(Exercise): Spot each line in the records below where the word "draw" occurs, then copy it.

********************

-- ==== Sys2Proof/Config.lean ====
section
/-! DEFINITION. What the manual leaves to an implementation, and the free values: constants with no body, so that
nothing can be proved of them but what holds whatever they are. Notes/assumptions 3 to 6, 122 and
165 name each of them. -/

namespace Sys2Proof.Config

/-- A value that the manual leaves open each time it arises: the step reads and advances the counter `State.free` and
takes this constant of it (notes/assumptions/3). -/
opaque freeValue : Nat → Nat

/-- Byte offset, within the row of a SEG stage's record array, of the record of the `k`-th run that an operation
writes for that row: R145 and R146 give the record's content and its base only (notes/assumptions/4). -/
opaque segRecordOffset : Nat → Nat

/-- A word of a bay's table store that holds no loaded table: R330 gives the store 1,296 rows of 512 bytes, and no rule
says what the rest of them holds. Arguments: image generation, row, 64-bit word of the row (notes/assumptions/5). -/
opaque tableStoreWord : Nat → Nat → Nat → W64

/-- Where a word of a table store comes from: TABLE_ID and the word of its body. Arguments: the loaded tables as
(TABLE_ID, words), row, 64-bit word of the row (notes/assumptions/5). -/
opaque tablePlace : List (Nat × Nat) → Nat → Nat → Nat × Nat

/-- The manufacturer code in [11:1] of IDCODE, from the host's fuses (R354, notes/assumptions/122). -/
opaque manufacturer : BitVec 11

/-- How many cells the wrapper boundary register has: its length and cell order are those of a description that another party
supplies (R354, notes/assumptions/165). -/
opaque boundaryCells : Nat

/-- The factory trim of the droop comparator of a physical bay (R322, notes/assumptions/122). -/
opaque droopTrim : Nat → BitVec 6

/-- What a function gives whose table the wing's image does not carry, as an FP64 pattern: Iapor rejects such an image,
and no rule says what the block does with one (notes/assumptions/6). Argument: TABLE_ID. -/
opaque absentFunction : Nat → W64

/-- A polynomial over a reference table that is not loaded, as a count of 2^-62 (notes/assumptions/6). Arguments:
TABLE_ID and segment. -/
opaque absentPoly : Nat → Nat → W64

/-- A rotary frequency beyond its table (R94, notes/assumptions/6). Arguments: table and index. -/
opaque absentFrequency : Nat → Nat → W64

end Sys2Proof.Config
end

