/-- Where the block stands between power-off, Run and Stop (R5, R314, R320, R323). -/
inductive Phase where
  /-- VAUX is below its trip level. -/
  | noAux
  /-- A cold start waits for step 1. -/
  | trim
  /-- Domains are being switched on, from X0. -/
  | powerUp (k : ExitKind)
  /-- CONTROL is out of reset and STOPPED is still 1. -/
  | released (k : ExitKind)
  | run
  | drain (d : DrainEnd)
  /-- The reset phase of a warm reset, STOPPED 1. -/
  | warmHold
  /-- Stop entry before aoc 0; image valid says what IMGVALID becomes. -/
  | entering (imgValid : Bool)
  /-- The save is done. -/
  | saved
  /-- From aoc 464. -/
  | committed
  /-- From aoc 472, no exit taken. -/
  | off
  | stop
deriving DecidableEq, Repr

/-- Power, wake and droop calibration (R309, R318, R321, R327). -/
structure Pwr where
  phase : Phase
  /-- The STOPPED output. -/
  stopped : Bool
  /-- LASTCAUSE (R309). -/
  lastCause : BitVec 4
  /-- AO: FSTOP; 0 at Cold. -/
  fstop : BitVec 8
  /-- AO: STOPCOUNT; 0 at Cold. -/
  stopCount : W32
  /-- PWR_DOMAINS.ON (R33). -/
  domains : BitVec 38
  /-- PWR_BAYOFF; 0 at Cold, Warm, Stop. -/
  bayOff : BitVec 32
  /-- AO: WAKE_CTL.THRESH 8, POL 0, EN 0 at Cold. -/
  thresh : BitVec 4
  pol : Bool
  en : Bool
  /-- AO: WAKE_STATUS.LEVEL, LOST, TAKEN; 0 at Cold. -/
  level : Bool
  lost : Bool
  taken : Bool
  /-- The level was active at some time in ENTERING (R319). -/
  seen : Bool
  /-- RST_N is held low. -/
  rstLow : Bool
  /-- The core brown-out detector reads VDD good. -/
  vddGood : Bool
  /-- An exit taken that waits for VDD (R317). -/
  exit : Option ExitKind
  /-- The regulator is in low-power mode (R307). -/
  lowPower : Bool
  /-- DROOP_CAL: MARGIN and SOURCE of the 34 physical bays (R322). -/
  droopCal : List (BitVec 6 × BitVec 2)
  /-- The voltage at the WAKE_SENSE pin in millivolts, which no reset changes (R318). -/
  wakeMv : Nat
  /-- RST_N has been low at some time since ENTERING began (R326). -/
  rstSeen : Bool
deriving DecidableEq, Repr

/-- A finding not yet in the NVM record (R343, R344). AO. -/
structure FindingRec where
  unit : UnitId
  source : BitVec 8
  result : BitVec 8
  startNo : W32
deriving DecidableEq, Repr

/-- What scales the result of a sampled lane on its way into the target format (R60, R62): nothing, the row's scale, or the
code of its SX8 block, which is known once the block has left. -/
inductive SampleScale where
  | none
  | row (s : W32)
  | block (code : Option (BitVec 8))
deriving DecidableEq, Repr

/-- A shadow sample (R336): the physical lane and the row that it served, the stage, the element, the tile's chain and SEQ;
the target format, the rounding mode and the draw of the lane's result, with INTMODE and the scale (R74); and the reference
results that the check path forms from the operands that the lane latched, as FP64 (R18, R76), once the stage has run. -/
structure Sample where
  lane : Nat
  row : Nat
  stage : Nat
  element : Nat
  chain : Nat
  seq : Nat
  fmt : Nat
  mode : Nat
  draw : Nat
  wrap : Bool
  scale : SampleScale
  refs : List W64
deriving DecidableEq, Repr

/-- The spare map's part for one physical bay, and its patrol counters (R345 BAYMAP). -/
structure BayMap where
  /-- Retired physical lanes in order of retirement. -/
  lanes : List (BitVec 9)
  /-- Retired table rows in order. -/
  rows : List (BitVec 11)
  cmp : Bool
  cmpx : Bool
  check : BitVec 2
  /-- Word 7: SOFT and SAMPLES; 0 at Cold, Warm. -/
  soft : BitVec 2
  samples : W32
deriving DecidableEq, Repr

/-- A bay with nothing retired. -/
def BayMap.zero : BayMap := ⟨[], [], false, false, 0, 0, 0⟩

/-- The spare map (AO: rebuilt at Cold, survives every other event) and Pointing patrol (R331, R345, R347). -/
structure Spare where
  retired : BitVec 34
  eUse : Bool
  eFor : BitVec 4
  wUse : Bool
  wFor : BitVec 4
  /-- SCF0, SCF1, BOND: the bank replaced by bank 16, 0x1F none. -/
  scf0 : BitVec 5
  scf0x : Bool
  scf1 : BitVec 5
  scf1x : Bool
  bond : BitVec 5
  bondx : Bool
  /-- Copies of R333 that have yet to end, the running one first: 1 SCF0, 2 SCF1, 3 BOND. SPARE_BANKS.COPY shows the first;
  the bank being copied is the one that scf0, scf1 or bond names. -/
  copies : List (BitVec 2)
  cores : BitVec 10
  mortar : BitVec 16
  bays : List BayMap
  /-- SPARE_STATUS.DNEW, RNEW; 0 at Cold, Warm, Stop. -/
  dnew : Bool
  rnew : Bool
  /-- Lanes, rows and comparators whose mapping waits for a tile boundary of their bay, and cores whose mapping waits for the
  end of their task (R332, R349). -/
  waiting : List UnitId
  /-- Spare bays in preparation: west?, and the logical bay (R334). -/
  preps : List (Bool × Nat)
  /-- Findings not yet written to NVM. -/
  unwritten : List FindingRec
  /-- PATROL_CTL; EN 1, RATE 4, SPARETEST 1 at Cold, Warm. -/
  patrolEn : Bool
  rate : BitVec 4
  spareTest : Bool
  /-- PATROL_STATUS; 0 at Cold, Warm. -/
  sweeps : W32
  left : BitVec 8
  /-- Bank counters of R347, sparse by 32 * half + bank; default 0. -/
  bankCnt : List (Nat × Nat)
  /-- What each activity of the sweep has covered: (activity, unit) (R335). Control; empty at Cold, Warm, Stop. -/
  covered : List (Nat × Nat)
  /-- Lanes whose latest test vector failed (R337). Control; empty at Cold, Warm, Stop. -/
  vfail : List UnitId
  /-- By physical bay, the latest shadow sample: its lane, value stage and element slot (R336). Control; zero at Cold, Warm,
  Stop. -/
  rot : List (Nat × Nat × Nat)
  /-- By physical bay, the samples taken and not yet compared, oldest first: those whose stage and block have ended, and those of
  the tile in the lanes whose stage or block has yet to end (R336). Control; empty at Cold, Warm, Stop. -/
  sampled : List (List Sample)
deriving DecidableEq, Repr

/-- Lifecycle and debug registers (R363). -/
structure Dbg where
  /-- LC_STATUS.STATE: read from the Gatehouse at every start. -/
  lc : BitVec 2
  /-- The lifecycle state in the Gatehouse's fuses, as far as the block has read or advanced it: it only rises (R352). -/
  fuse : BitVec 2
  /-- AO: LEVEL. -/
  level : BitVec 2
  /-- AO: ZDONE; 0 at Cold. -/
  zdone : Bool
  /-- DBG_STATUS; 0 at Cold, Warm, Stop. -/
  state : BitVec 2
  result : BitVec 3
  reason : BitVec 8
  purpose : BitVec 2
  tlevel : BitVec 2
  target : BitVec 2
  source : BitVec 2
  /-- AO: REFUSALS; 0 at Cold. -/
  refusals : BitVec 8
  /-- DBG_CHAL, DBG_RESP; 0 at Cold, Warm, Stop. -/
  chal : BitVec 256
  resp : BitVec 512
  /-- DBG_VIEWSEL; 0 at Cold, Warm, Stop. -/
  viewBay : BitVec 6
  rowBase : BitVec 11
  viewCore : BitVec 4
deriving DecidableEq, Repr

/-- A register access that an Update-DR of REGACC makes (R355). -/
structure TapAccess where
  addr : W32
  write : Bool
  data : W64
  env : StartEnv
deriving DecidableEq, Repr

/-- The TAP (R354): the instruction selected, whether the last one was denied, and the data registers. AO part and
Control part. -/
structure Tap where
  /-- The instruction in force; 0x01 IDCODE in Test-Logic-Reset. -/
  ir : BitVec 8
  denied : Bool
  /-- INDEX of LOGREAD. -/
  logIndex : BitVec 8
  /-- Core that CORETRACE selects, and entries left for it. -/
  traceCore : BitVec 4
  traceLeft : Nat
  /-- What the last Capture-DR loaded. -/
  dr : BitVec 136
  /-- The wrapper boundary register, the data register of SAMPLE/PRELOAD, EXTEST and INTEST: bit i is cell i (R354,
  notes/assumptions/165). -/
  boundary : Nat
  /-- Accesses of REGACC that wait for an ac in which no Lath request executes, oldest first (R355). -/
  held : List TapAccess
deriving DecidableEq, Repr

/-- A trowel core (R25, R357). Control. -/
structure Core where
  halted : Bool
  /-- Its data SRAM has been zeroed and no firmware has run since (R362). -/
  zeroed : Bool
  /-- Words of its SRAM that COREDBG WRITE has set: instruction SRAM 0 to 8,191, data SRAM 8,192 to 16,383. -/
  sram : List (Nat × W32)
deriving DecidableEq, Repr

/-- A core with nothing written to its SRAM, which runs. -/
def Core.reset : Core := ⟨false, false, []⟩

/-- The state of the block. -/
structure State where
  /-- Commands waiting, first in first out; empty. -/
  pending : List Instr
  /-- The model's own counter of free values (notes/assumptions/3); 0. -/
  free : Nat
  /-- Memory behind the four memory ports, as the block has last read or written it: sparse, default 0
  (notes/assumptions/1). -/
  mem : List Host.Cell
  /-- Writes waiting for their acknowledgement, by memory port MP0 to MP3, at most 64 each (R28, R29); empty. -/
  mpq : List (List MemWrite)
  /-- Writes that wait with their agents while all four queues are full, oldest first, each with its home port (R28); empty. -/
  mpWait : List (Nat × MemWrite)
  /-- The NVM device: sparse, default 0xFF, the erased byte (R296). -/
  nvm : List Host.Cell
  /-- The 32 logical bays. -/
  bays : List Bay
  /-- Scaffold banks by context ID: sparse, default RowCtx.zero; cleared at every reset (R121). -/
  ctxs : List (Nat × RowCtx)
  /-- Allocated stripes, rising (R122); none at every reset. -/
  alloc : List Nat
  /-- CTAG of each stripe's first context: sparse, default 0 (R123, R125). -/
  tags : List (Nat × W32)
  /-- Poisoned contexts (R338). -/
  poison : List Nat
  /-- Exact totals by index: sparse, default Total.zero (R113). -/
  totals : List (Nat × Total)
  /-- Runs and terms waiting for Mortar, oldest first (R108). -/
  runs : List MRun
  /-- The source that each Mortar unit served last (R108). -/
  served : List Nat
  /-- Bond groups 0 to 255 (R132): sparse, default Bgrp.zero. -/
  groups : List (Nat × Bgrp)
  /-- On-chip bond store (R137), at most 131,072 entries; empty. -/
  store : List BondEntry
  /-- Nodes formed while the store was full, oldest first: they wait for a spill to make room (R138); empty. -/
  formed : List BondEntry
  /-- Nodes in the spill region (R138); empty. -/
  spilled : List Spilled
  /-- Top-k records that wait for their merge (R144); empty. -/
  topks : List TopkRec
  lathA : LathPort
  lathB : LathPort
  /-- The next tie between the ports goes to Lath B (R32). Control; false at Cold, Warm, Stop. -/
  tieB : Bool
  log : ErrLog
  sem : Sem
  nan : NanTrap
  ctl : Ctl
  route : Route
  stx : Stx
  gn : Gn
  xp : Xp
  img : Img
  pwr : Pwr
  /-- AO: the 116 words of the Cellar that a save writes; 0 at Cold (R316). -/
  cellar : List W64
  /-- AO: the 1,932 words of the Cellar from 0x03A0 to 0x3FFF, which no save writes; 0 at Cold (R26, R316). -/
  cellarRest : List W64
  /-- Control: the Cellar port buffer (R29). -/
  cellarBuf : List W64
  spare : Spare
  dbg : Dbg
  tap : Tap
  /-- Trowel cores T0 to T9. -/
  cores : List Core
  /-- The table stores have been zeroed: a place that holds no loaded table reads 0 (R362). Control; false at Cold, Warm, Stop. -/
  rowsZero : Bool
  /-- The copy that a Stop or a reset left partly written, until a step 5 has marked it FAILED (R300). NVM. -/
  cutCopy : Option (BitVec 2)
deriving DecidableEq, Repr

********************

(Result of the exercise):
the target format, the rounding mode and the draw of the lane's result, with INTMODE and the scale (R74); and the reference
  draw : Nat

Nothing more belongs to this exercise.